R. N. Currey
Ralph Nixon "R.N." Currey (14 December 1907 – 18 November 2001) was a South African born poet, who wrote in English. He was born in Mafeking, South Africa. His father was an English Methodist minister who had come out with the British troops at the end of the Boer War. He attended Kingswood School, Bath and Wadham College, Oxford.[1] Currey married Stella Martin in 1932. He taught at the Royal Grammar, Colchester (1934–73).
He was called up in 1941 to the Royal Corps of Signals before transferring to the Royal Artillery where he received his commission. In 1945 T. S. Eliot wrote to him about his work This Other Planet, telling him that he though it was "the best war poetry in the correct sense of the term that I have seen in these past years".[2]

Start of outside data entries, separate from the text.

theorem State.icvPassed_keep (s : State) (f : Frame) (x : SecRx) : Keep 0x402518558b s (State.icvPassed s f x) := by
  unfold State.icvPassed
  with_reducible
    dsimp only; refine Keep.trans ?_ (State.admitInternal_keep ..) rfl; refine keep_ite ?_ ?_
    refine Keep.trans ?_ (State.laHeldGo_keep ..) rfl; refine Keep.trans ?_ (State.bump_keep ..) rfl
    refine Keep.trans ?_ (State.countDeliveries_keep ..) rfl; refine Keep.trans ?_ (State.putFrame_keep ..) rfl
    refine Keep.trans ?_ (State.setNextPn_keep ..) rfl; refine Keep.trans ?_ (State.saCount_keep ..) rfl
    exact Keep.refl _; refine Keep.trans ?_ (State.countDeliveries_keep ..) rfl
    refine Keep.trans ?_ (State.putFrame_keep ..) rfl; refine Keep.trans ?_ (State.setNextPn_keep ..) rfl
    refine Keep.trans ?_ (State.saCount_keep ..) rfl; exact Keep.refl _

theorem State.icvFailed_keep (s : State) (f : Frame) (x : SecRx) : Keep 0x402418718b s (State.icvFailed s f x) := by
  unfold State.icvFailed
  with_reducible
    dsimp only; refine keep_ite ?_ ?_; refine Keep.trans ?_ (State.dropUnqueued_keep ..) rfl
    refine Keep.trans ?_ (State.saCount_keep ..) rfl; exact Keep.refl _; refine keep_ite ?_ ?_
    refine Keep.trans ?_ (State.failFrame_keep ..) rfl; refine Keep.trans ?_ (State.laHeldGo_keep ..) rfl
    refine Keep.trans ?_ (State.putFrame_keep ..) rfl; refine Keep.trans ?_ (State.raise_keep ..) rfl
    refine Keep.trans ?_ (State.undoRecovery_keep ..) rfl; split; refine Keep.trans ?_ (State.ctxEvent_keep ..) rfl
    refine Keep.trans ?_ (State.bump_keep ..) rfl; refine Keep.trans ?_ (State.saCount_keep ..) rfl; exact Keep.refl _
    refine Keep.trans ?_ (State.bump_keep ..) rfl; refine Keep.trans ?_ (State.saCount_keep ..) rfl; exact Keep.refl _
    refine Keep.trans ?_ (State.endFrame_keep ..) rfl; refine Keep.trans ?_ (State.laHeldGo_keep ..) rfl
    refine Keep.trans ?_ (State.putFrame_keep ..) rfl; refine Keep.trans ?_ (State.raise_keep ..) rfl
    refine Keep.trans ?_ (State.undoRecovery_keep ..) rfl; split; refine Keep.trans ?_ (State.ctxEvent_keep ..) rfl
    refine Keep.trans ?_ (State.bump_keep ..) rfl; refine Keep.trans ?_ (State.saCount_keep ..) rfl; exact Keep.refl _
    refine Keep.trans ?_ (State.bump_keep ..) rfl; refine Keep.trans ?_ (State.saCount_keep ..) rfl; exact Keep.refl _

theorem State.icvResult_keep (s : State) (fid : Nat) : Keep 0x402518758b s (State.icvResult s fid) := by
  unfold State.icvResult
  with_reducible
    refine keep_ite ?_ ?_; exact Keep.refl _; split; exact Keep.refl _; split; exact Keep.refl _; refine keep_ite ?_ ?_
    exact Keep.refl _; refine keep_ite ?_ ?_; refine Keep.trans ?_ (State.icvPassed_keep ..) rfl; exact Keep.refl _
    refine Keep.trans ?_ (State.icvFailed_keep ..) rfl; exact Keep.refl _

end Sys2Proof.Machine
end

He died at home in Colchester, England.[3]
Works
- Tiresias, Oxford University, 1940
- Heavy Guns, New English Weekly, 1942
- The Poetry Magazine July 1944[4]
- This Other Planet, 1945
- Poems from India (Bombay, 1945) (London, 1946)
- Indian Landscape, Routledge, 1947
- Formal Spring, OUP, 1950
- Poets of the 1949-1945 War, British Council, 1951 (Longmans, 1967)[5]
- Letters of a Natal sheriff: Thomas Phipson, 1969
- The Africa We Knew, David Philip, 1973
- Vinnicombe's Trek, 1989[6]
- Collected Poems, James Currey publishers, 2001[7]
References
- ↑ "R.N. Currey". The Independent. Retrieved 1 June 2011.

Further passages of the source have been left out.